While 401(k) is indeed a great program, it might be a bit insufficient for comfortable retirement savings. To complement this aspect, additional personal retirement investments are often necessary. In Korea, you can invest through pension savings funds and IRP accounts, while in the United States, you have the option of investing through Traditional IRA or Roth IRA. Here are the key features of Traditional IRA and Roth IRA.
Traditional IRA
- Tax-deductible: Contributions are tax-deductible.
- Tax Treatment: Earnings are tax-deferred, and they are taxed upon withdrawal.
- Required Minimum Distributions (RMDs): Mandatory minimum distribution must begin at age 72.
- Early Withdrawals: If withdrawn before age 59.5, a 10% penalty applies.
- No Income Limits: There are no income limits for contributions.

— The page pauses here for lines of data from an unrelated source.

-- ==== Sys2Proof/Laws/Encoding.lean ====
section
/-! SUPPORT. A packed opcode as a number, and its fields (30_encoding.md R92). -/

namespace Sys2Proof

theorem toNat_append_eq {m n : Nat} (a : BitVec m) (b : BitVec n) : (a ++ b).toNat = a.toNat * 2 ^ n + b.toNat := by
  rw [BitVec.toNat_append, ← Nat.shiftLeft_add_eq_or_of_lt b.isLt, Nat.shiftLeft_eq]

theorem nibble_toNat (x : Fin 16) : (nibble x).toNat = x.val := rfl

theorem packNNN_toNat (f : BitVec 4) (nnn : Addr) : (packNNN f nnn).toNat = f.toNat * 4096 + nnn.toNat :=
  toNat_append_eq f nnn

theorem packXNN_toNat (f : BitVec 4) (x : Reg) (nn : Byte) :
    (packXNN f x nn).toNat = (f.toNat * 16 + x.val) * 256 + nn.toNat := by
  unfold packXNN
  rw [toNat_append_eq, toNat_append_eq, nibble_toNat]
  rfl

theorem packXYN_toNat (f : BitVec 4) (x y : Reg) (n : BitVec 4) :
    (packXYN f x y n).toNat = ((f.toNat * 16 + x.val) * 16 + y.val) * 16 + n.toNat := by
  unfold packXYN
  rw [toNat_append_eq, toNat_append_eq, toNat_append_eq, nibble_toNat, nibble_toNat]
  rfl

/-- A field of an opcode as a number. -/
theorem field_toNat (op : Word) (lo len : Nat) : (op.extractLsb' lo len).toNat = op.toNat / 2 ^ lo % 2 ^ len := by
  rw [BitVec.extractLsb'_toNat, Nat.shiftRight_eq_div_pow]

theorem opFamily_toNat (op : Word) : (opFamily op).toNat = op.toNat / 4096 := by
  have := op.isLt
  rw [opFamily, field_toNat]
  omega

theorem opX_val (op : Word) : (opX op).val = op.toNat / 256 % 16 := field_toNat op 8 4

theorem opY_val (op : Word) : (opY op).val = op.toNat / 16 % 16 := field_toNat op 4 4

theorem opLow_toNat (op : Word) : (opLow op).toNat = op.toNat % 16 := by
  rw [opLow, field_toNat]
  omega

theorem opNN_toNat (op : Word) : (opNN op).toNat = op.toNat % 256 := by
  rw [opNN, field_toNat]
  omega

theorem opNNN_toNat (op : Word) : (opNNN op).toNat = op.toNat % 4096 := by
  rw [opNNN, field_toNat]
  omega

/-! ### The fields of a packed opcode -/

theorem opFamily_packNNN (f : BitVec 4) (nnn : Addr) : opFamily (packNNN f nnn) = f := by
  have := nnn.isLt
  exact BitVec.eq_of_toNat_eq (by rw [opFamily_toNat, packNNN_toNat]; omega)

theorem opNNN_packNNN (f : BitVec 4) (nnn : Addr) : opNNN (packNNN f nnn) = nnn := by
  have := nnn.isLt
  exact BitVec.eq_of_toNat_eq (by rw [opNNN_toNat, packNNN_toNat]; omega)

theorem opFamily_packXNN (f : BitVec 4) (x : Reg) (nn : Byte) : opFamily (packXNN f x nn) = f := by
  have := nn.isLt
  exact BitVec.eq_of_toNat_eq (by rw [opFamily_toNat, packXNN_toNat]; omega)

theorem opX_packXNN (f : BitVec 4) (x : Reg) (nn : Byte) : opX (packXNN f x nn) = x := by
  have := nn.isLt
  exact Fin.ext (by rw [opX_val, packXNN_toNat]; omega)

theorem opNN_packXNN (f : BitVec 4) (x : Reg) (nn : Byte) : opNN (packXNN f x nn) = nn := by
  have := nn.isLt
  exact BitVec.eq_of_toNat_eq (by rw [opNN_toNat, packXNN_toNat]; omega)

theorem opFamily_packXYN (f : BitVec 4) (x y : Reg) (n : BitVec 4) : opFamily (packXYN f x y n) = f := by
  have := n.isLt
  exact BitVec.eq_of_toNat_eq (by rw [opFamily_toNat, packXYN_toNat]; omega)

theorem opX_packXYN (f : BitVec 4) (x y : Reg) (n : BitVec 4) : opX (packXYN f x y n) = x := by
  have := n.isLt
  exact Fin.ext (by rw [opX_val, packXYN_toNat]; omega)

theorem opY_packXYN (f : BitVec 4) (x y : Reg) (n : BitVec 4) : opY (packXYN f x y n) = y := by
  have := n.isLt
  exact Fin.ext (by rw [opY_val, packXYN_toNat]; omega)

theorem opLow_packXYN (f : BitVec 4) (x y : Reg) (n : BitVec 4) : opLow (packXYN f x y n) = n := by
  have := n.isLt
  exact BitVec.eq_of_toNat_eq (by rw [opLow_toNat, packXYN_toNat]; omega)

/-! ### Masks -/

theorem getLsbD_packNNN (f : BitVec 4) (nnn : Addr) (i : Nat) :
    (packNNN f nnn).getLsbD i = if i < 12 then nnn.getLsbD i else f.getLsbD (i - 12) := BitVec.getLsbD_append

theorem getLsbD_packXNN (f : BitVec 4) (x : Reg) (nn : Byte) (i : Nat) :
    (packXNN f x nn).getLsbD i =
      if i < 8 then nn.getLsbD i else if i - 8 < 4 then (nibble x).getLsbD (i - 8) else f.getLsbD (i - 8 - 4) := by
  rw [← BitVec.getLsbD_append, ← BitVec.getLsbD_append]
  rfl

theorem getLsbD_packXYN (f : BitVec 4) (x y : Reg) (n : BitVec 4) (i : Nat) :
    (packXYN f x y n).getLsbD i =
      if i < 4 then n.getLsbD i else if i - 4 < 4 then (nibble y).getLsbD (i - 4)
      else if i - 4 - 4 < 4 then (nibble x).getLsbD (i - 4 - 4) else f.getLsbD (i - 4 - 4 - 4) := by
  rw [← BitVec.getLsbD_append, ← BitVec.getLsbD_append, ← BitVec.getLsbD_append]
  rfl

/-- `op & 0xF000` is the family nibble and twelve zeros. -/
theorem and_familyMask (op : Word) : op &&& 0xF000 = packNNN (opFamily op) 0 := by
  refine BitVec.eq_of_getLsbD_eq fun i hi => ?_
  rw [getLsbD_packNNN]
  interval_cases i <;> simp [opFamily]

/-- `op & 0xF00F` is the family nibble, eight zeros and the low nibble. -/
theorem and_subMask (op : Word) : op &&& 0xF00F = packXYN (opFamily op) 0 0 (opLow op) := by
  refine BitVec.eq_of_getLsbD_eq fun i hi => ?_
  rw [getLsbD_packXYN]
  interval_cases i <;> simp [opFamily, opLow, nibble]

/-- `op & 0xF0FF` is the family nibble, four zeros and the low byte. -/
theorem and_lowByteMask (op : Word) : op &&& 0xF0FF = packXNN (opFamily op) 0 (opNN op) := by
  refine BitVec.eq_of_getLsbD_eq fun i hi => ?_
  rw [getLsbD_packXNN]
  interval_cases i <;> simp [opFamily, opNN, nibble]

end Sys2Proof
end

- Contribution Limits: As of 2023, the limit is $6,500 ($7,500 for those aged 50 and older).
Roth IRA
- Non Tax-deductible: Contributions are not tax-deductible.
- Tax Treatment: Earnings are tax-free.
- No Required Minimum Distributions: There are no mandatory minimum distributions.
- Early Withdrawals: Contributions can be withdrawn penalty-free.
- Income Limits: There are income limits for contributions – $153,000 per year for singles and $228,000 per year for married couples.
- Contribution Limits: As of 2023, the limit is $6,500 ($7,500 for those aged 50 and older).
In essence, the concept is to receive tax benefits upfront with a Traditional IRA and pay taxes on earnings later, whereas with a Roth IRA, you don’t receive immediate tax benefits, but your earnings are tax-free in the future. If you have a short investment horizon, taking advantage of the tax benefits with a Traditional IRA might be the better choice. However, for long-term investments, a Roth IRA, where you don’t pay taxes on earnings, is likely the superior option. If it were up to me, I would choose a Roth IRA without a doubt.
However, there is one issue. There are income limitations for those eligible to operate a Roth IRA. Fortunately, there is a workaround called the Backdoor Roth IRA. This method involves contributing to a Traditional IRA, which has no income restrictions, and then immediately transferring the funds to a Roth IRA. There have been discussions in the United States about potentially making this method illegal, but as of now, it is a widely known and used strategy. In Korea, pension savings funds and IRPs are somewhat similar to Traditional IRAs. They offer some tax deductions upfront but tax the earnings later. However, in Korea, even earnings beyond a certain limit are subject to taxation, unlike in the United States where they are not. It would be nice if Korea followed the US model and didn’t tax the earnings beyond the tax deduction limit!